Lulu in Hollywood by Louise Brooks. Another Christmas present, and my introduction to Louise Brooks, whom I met as a writer long before I met her as Lulu. Brooks could really write, and this is another book that still has phrases rattling around in the Siren's head. The Siren recommends reading this slim volume of essays alongside Barry Paris's biography of Brooks, because some of her writing bent the facts to her particular viewpoint--the most notable example, according to Paris, being the "Gish and Garbo" essay. Which lends a whole different layer to beautifully executed passages like this one, from her essay on W.C. Fields:

The tragedy of film history is that it is fabricated, falsified, by the very people who make film history. It is understandable that in the early years of film production, when nobody believed there was going to be any film history, most film magazines and books printed trash, aimed only at fulfilling the public's wish to share a fairy-tale existence with its movie idols. But since about 1950 film has been established as an art, and its history recognized as a serious matter. Yet film celebrities continue to cast themselves as stock types--nice or naughty girls, good or bad boys--whom their chroniclers spray with a shower of anecdotes.


The Great Romantic Films by Lawrence J. Quirk. This one I bought for myself with babysitting money on the strength of a cover shot from Wuthering Heights, with which I was slightly obsessed at the time. Lawrence J. Quirk, nephew of the legendary Photoplay editor James Quirk, has written some 30 Hollywood books but the Siren loves this one for two reasons. One, the romantic melodramas it covers are often given short shrift by "Great Film" tomes. And the films that do get a fair bit of serious critical attention (Letter from an Unknown Woman, All That Heaven Allows) are often analyzed from an angle that assumes the romantic and emotional trappings are fripperies to be stripped away to reveal the "real" themes underneath. Quirk passionately believes that the sentiment in these films is part of what recommends them, and needs no apology. The Siren agrees with him. Second, the Siren loved this book for the huge variety of films the writer chose, everything from the obscure (speak up--who here has seen The Life of Vergie Winters?) to the eternally popular (Now, Voyager) to the head-scratcher (the Siren is still trying to figure out what Teorema was doing in this book, although Quirk gives it a thorough write-up). The Siren has spent years trying to see all of the films discussed here; she has about eight left, including Vergie Winters, Only Yesterday, Lydia, the 1932 Smilin' Through and The Music Lovers.

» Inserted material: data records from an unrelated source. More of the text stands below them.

/-- A step that goes on is a quiet edge or an accepted command. -/
theorem step_next {s t : State} (h : step s = .next t) :
    s.edge = .quiet t ∨ ∃ i u, s.edge = .accept i u ∧ exec i u = .next t := by
  cases he : s.edge with
  | accept i u => exact .inr ⟨i, u, rfl, (step_of_accept he).symm.trans h⟩
  | quiet u =>
    rw [step_of_quiet he] at h
    cases h
    exact .inl rfl
  | noRule r =>
    rw [step_of_noRule he] at h
    cases h

/-- An edge that keeps the parameters: the state it leaves, or accepts a command in, has those of `cfg`. -/
def Edge.Keeps (cfg : Config) : Edge → Prop
  | .accept _ t => t.cfg = cfg
  | .quiet t => t.cfg = cfg
  | .noRule _ => True

/-- No edge writes the parameters, a reset edge neither. -/
theorem State.edge_keeps_cfg (s : State) : s.edge.Keeps s.cfg := by
  rcases s.edge_cases with ⟨-, he⟩ | ⟨-, ⟨-, he⟩ | ⟨-, -, he⟩ | ⟨-, -, he⟩ | ⟨r, n, -, -, he⟩ |
    ⟨r, n, -, -, he⟩ | ⟨r, -, ⟨-, he⟩ | ⟨-, he⟩⟩⟩ <;> rw [he]
  · exact State.resetEdge_cfg _
  · exact trivial
  · exact State.timedFor_cfg _ _
  · exact State.sampled_cfg _
  · exact State.withPort_cfg _ _
  · exact State.withPort_cfg _ _
  · exact State.withPort_cfg _ _
  · exact State.sampled_cfg _

/-- No command writes the parameters. -/
theorem exec_keeps_cfg {i : Instr} {s t : State} (h : exec i s = .next t) : t.cfg = s.cfg := by
  obtain ⟨r, w, rfl, -, hl⟩ := exec_next h
  exact hl.cfg

theorem step_keeps_cfg {s t : State} (h : step s = .next t) : t.cfg = s.cfg := by
  have hs := s.edge_keeps_cfg
  obtain he | ⟨i, u, he, hexec⟩ := step_next h
  · rwa [he] at hs
  · rw [he] at hs
    exact (exec_keeps_cfg hexec).trans hs

/-- Settles O48: a row is read from the parameters alone, and a step keeps them. -/
theorem nothingWritesTheRom : Obligations.NothingWritesTheRom := by
  intro s t h
  have hcfg := step_keeps_cfg h
  exact ⟨hcfg, fun i => congrArg (romRow · i) hcfg⟩

end Sys2Proof.Machine

/-! PROOFS of the family 30_encoding. A command word (R62) and a response word (R66) hold their fields side by side, so
each is a sum from which `bitField` reads the fields back. -/

namespace Sys2Proof.Machine

/-! ## Fields side by side in a word (00_scope.md R12) -/

theorem bitField_eq_div_mod (v lo w : Nat) : bitField v lo w = v / 2 ^ lo % 2 ^ w := by
  rw [bitField, Nat.shiftRight_eq_div_pow]

/-- A field inside the low k bits does not see what stands above them. -/
theorem bitField_sum_low (hi lo : Nat) {k p w : Nat} (h : p + w ≤ k) :
    bitField (hi * 2 ^ k + lo) p w = bitField lo p w := by
  obtain ⟨j, rfl⟩ := Nat.exists_eq_add_of_le h
  have hsplit : hi * 2 ^ (p + w + j) = 2 ^ p * 2 ^ w * (hi * 2 ^ j) := by ring
  rw [bitField_eq_div_mod, bitField_eq_div_mod, ← Nat.mod_mul_right_div_self, ← Nat.mod_mul_right_div_self, hsplit,
    Nat.mul_add_mod]

/-- The field on top of the low k bits is what was put there. -/
theorem bitField_sum_high {hi lo k w : Nat} (hlo : lo < 2 ^ k) (hhi : hi < 2 ^ w) :
    bitField (hi * 2 ^ k + lo) k w = hi := by
  rw [bitField_eq_div_mod, Nat.add_comm, Nat.add_mul_div_right _ _ (Nat.two_pow_pos k), Nat.div_eq_of_lt hlo,
    Nat.zero_add, Nat.mod_eq_of_lt hhi]

/-- Fields side by side take the sum of their widths. -/
theorem sum_lt_two_pow {hi lo k w : Nat} (hlo : lo < 2 ^ k) (hhi : hi < 2 ^ w) : hi * 2 ^ k + lo < 2 ^ (k + w) := by
  calc hi * 2 ^ k + lo < (hi + 1) * 2 ^ k := by rw [Nat.succ_mul]; omega
    _ ≤ 2 ^ w * 2 ^ k := Nat.mul_le_mul_right _ hhi
    _ = 2 ^ (k + w) := by rw [Nat.add_comm, pow_add]

/-- The two lowest fields of a word: 4 bits and NW bits. -/
theorem low_fields_lt {op arg nw : Nat} (hop : op < 16) (harg : arg < 2 ^ nw) : arg * 16 + op < 2 ^ (nw + 4) := by
  rw [Nat.add_comm nw]
  exact sum_lt_two_pow (k := 4) hop harg

/-- The layout that a command word and the low part of a response word share (R62, R66). -/
theorem bitField_fields {op arg cnt nw cw : Nat} (hop : op < 16) (harg : arg < 2 ^ nw) (hcnt : cnt < 2 ^ cw) :
    let word := cnt * 2 ^ (nw + 4) + (arg * 16 + op)
    word < 2 ^ (nw + 4 + cw) ∧ bitField word 0 4 = op ∧ bitField word 4 nw = arg ∧
      bitField word (nw + 4) cw = cnt := by
  have hlow := low_fields_lt hop harg
  refine ⟨sum_lt_two_pow hlow hcnt, ?_, ?_, bitField_sum_high hlow hcnt⟩
  · rw [bitField_sum_low _ _ (by omega)]
    exact (bitField_sum_low (k := 4) arg op (by omega)).trans (Nat.mod_eq_of_lt hop)
  · rw [bitField_sum_low _ _ (by omega)]
    exact bitField_sum_high (k := 4) hop harg

/-! ## Command words (R62, R65) -/

section Decode
variable (cfg : Config) (w : Nat)

theorem opcode_decode : opcode (decode cfg w) = bitField w 0 4 := by
  rw [decode, opcode_fromOpcode]
  exact Nat.mod_eq_of_lt (bitField_lt w 0 4)

theorem decode_arg : (decode cfg w).arg = bitField w 4 cfg.nw := fromOpcode_arg _ _ _

theorem decode_cnt : (decode cfg w).cnt = bitField w (cfg.nw + 4) cfg.cw := fromOpcode_cnt _ _ _

end Decode

/-- A command is its three fields. -/
theorem fromOpcode_opcode (i : Instr) : fromOpcode (Fin.ofNat 16 (opcode i)) i.arg i.cnt = i := by
  cases i <;> rfl

/-- Settles O1: each field of the word is read back, and the three fields make the command. -/
theorem decodeOfEncode : Obligations.DecodeOfEncode := by
  intro cfg i ⟨harg, hcnt⟩
  obtain ⟨-, hop', harg', hcnt'⟩ := bitField_fields (opcode_lt i) harg hcnt
  rw [encode_eq_sum cfg i harg, decode, hop', harg', hcnt', fromOpcode_opcode]

/-- Settles O2: the fields of a word are its digits, from which its sum form gives it back. -/
theorem encodeOfDecode : Obligations.EncodeOfDecode := by
  intro cfg w hw
  have hcnt : (decode cfg w).cnt = w / 2 ^ (cfg.nw + 4) := by
    rw [decode_cnt, bitField_eq_div_mod]
    apply Nat.mod_eq_of_lt
    rwa [Nat.div_lt_iff_lt_mul (Nat.two_pow_pos _), ← pow_add, show cfg.cw + (cfg.nw + 4) = cfg.cmdw by
      unfold Config.cmdw; omega]
  have hlow : (decode cfg w).arg * 16 + opcode (decode cfg w) = w % 2 ^ (cfg.nw + 4) := by
    rw [decode_arg, opcode_decode, bitField_eq_div_mod, Nat.add_comm cfg.nw, pow_add, Nat.mod_mul, Nat.mul_comm,
      Nat.add_comm]
    rfl
  rw [encode_eq_sum _ _ (decode_wellFormed cfg w).1, hcnt, hlow]
  exact Nat.div_add_mod' _ _

/-- Settles O3. -/
theorem decodeReadsTheFields : Obligations.DecodeReadsTheFields :=
  ⟨fun cfg w => ⟨decode_wellFormed cfg w, opcode_decode cfg w,
      (decode_arg cfg w).trans (bitField_eq_div_mod _ 4 _), (decode_cnt cfg w).trans (bitField_eq_div_mod _ _ _)⟩,
    fun cfg i hi => ⟨(encode_eq_sum cfg i hi.1).trans (Nat.add_assoc _ _ _).symm,
      (Laws.EncodeFits.of_fields i cfg hi).1⟩⟩

/-! ## Response words (R66) -/

theorem Status.code_lt (st : Status) : st.code < 16 := by
  cases st <;> decide

/-- A response word is AUX on top of a word with the layout of a command word. -/
theorem responseWord_eq_sum {cfg : Config} {r : Response} (hv : r.value < 2 ^ cfg.nw) (hl : r.len < 2 ^ cfg.cw) :
    responseWord cfg r =
      r.aux * 2 ^ (cfg.nw + 4 + cfg.cw) + (r.len * 2 ^ (cfg.nw + 4) + (r.value * 16 + r.status.code)) := by
  have hcode := r.status.code_lt
  have hvalue := low_fields_lt hcode hv
  have hor : (r.value <<< 4) ||| r.status.code = r.value * 16 + r.status.code := shiftLeft_or_eq _ _ 4 hcode
  rw [responseWord, Nat.or_assoc, Nat.or_assoc, hor, shiftLeft_or_eq _ _ _ hvalue, Nat.add_right_comm,
    shiftLeft_or_eq _ _ _ (sum_lt_two_pow hvalue hl)]

/-- Settles O5. -/
theorem responseWordHoldsItsFields : Obligations.ResponseWordHoldsItsFields := by
  rintro cfg r ⟨hv, hl, ha, -⟩
  obtain ⟨hlow, hcode', hv', hl'⟩ := bitField_fields r.status.code_lt hv hl
  rw [responseWord_eq_sum hv hl, Nat.add_right_comm cfg.nw cfg.cw]
  refine ⟨?_, ?_, ?_, ?_, bitField_sum_high hlow ha⟩
  · rw [rspw, show 4 + cfg.nw + 2 * cfg.cw = cfg.nw + 4 + cfg.cw + cfg.cw by omega]
    exact sum_lt_two_pow hlow ha
  · rw [bitField_sum_low _ _ (by omega), hcode']
  · rw [bitField_sum_low _ _ (by omega), hv']
  · rw [bitField_sum_low _ _ (by omega), hl']

/-! ## Worked lines (R71 to R73) -/

/-- Settles O4: ENCODE 6 looks at no field of the state, and the words and lines are closed terms to evaluate. -/
theorem workedCommandWords : Obligations.WorkedCommandWords :=
  ⟨by decide, by decide, by decide, by decide, fun _ => rfl, by decide⟩

/-- Settles O8, by evaluation of each line. -/
theorem pseudoCommandsExpand : Obligations.PseudoCommandsExpand := by
  unfold Obligations.PseudoCommandsExpand
  decide

/-! ## Ignored fields and reserved opcodes (R64, R69) -/

/-- APPEND_BIT reads bit 0 of ARG only. -/
theorem execAppendBit_congr {a a' : Nat} (c c' : Nat) (s : State) (h : a % 2 = a' % 2) :
    execAppendBit a c s = execAppendBit a' c' s := by
  have hbit : a.testBit 0 = a'.testBit 0 := by rw [Nat.testBit_zero, Nat.testBit_zero, h]
  unfold execAppendBit
  rw [hbit]

/-- Settles O6: no meaning names a field it ignores, and APPEND_BIT's names ARG[0] alone. -/
theorem ignoredFieldsDoNothing : Obligations.IgnoredFieldsDoNothing := fun s _ c _ c' =>
  ⟨rfl, rfl, rfl, rfl, execAppendBit_congr c c' s, rfl, rfl, rfl, rfl, rfl, rfl, rfl, rfl, rfl, rfl⟩

/-- Settles O7. -/
theorem reservedOpcodesAreIllegalCommands : Obligations.ReservedOpcodesAreIllegalCommands := by
  intro s a c i hi
  simp only [List.mem_cons, List.not_mem_nil, or_false] at hi
  have hop : 0xC ≤ opcode i ∧ opcode i ≤ 0xF := by
    obtain rfl | rfl | rfl | rfl := hi <;> simp [opcode]
  have hexec : exec i s = s.illegal := by
    obtain rfl | rfl | rfl | rfl := hi <;> rfl
  exact ⟨hop.1, hop.2, hexec.trans (s.raise_eq _ _ _)⟩

end Sys2Proof.Machine

/-! PROOFS of the family 40_codeword. The zeros of a codeword tell how many bits stand after its 1, so
`gdec` reads it back whatever follows it (R98); hence no codeword starts another (R95). -/

namespace Sys2Proof.Machine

Quirk's definition of romance is a broad one, encompassing mother love and friendship as well. Here is Quirk describing No Greater Glory, the intensely moving Frank Borzage film that the Siren finally saw this year. Quirk sees no need to justify, or indeed even take note of, those things a modern audience might find hokey. He takes the movie on its own lyrical terms:

Young [George] Breakstone's Nemecsek tags after a gang of boys who wear uniforms and run their lumberyard playground like a military post. Heading the gang is Boka (Jimmy Butler), a handsome, stalwart little fellow who is idolized by Nemecsek and whose approval he constantly seeks. But Nemecsek is an outcast; he is frail and delicate, inept at the assorted skills the others regard as mandatory. The impatient, barely tolerant Boka is forever consigning him to his black book for shortcomings and minor ineptitudes. The only "private" in an army of "officers," Nemecsek is held in contempt and condescension for his failure to cope in physical and coordinational terms, although in the actualities of his soul he is a martyr and visionary in the making, the one pure soul of the lot.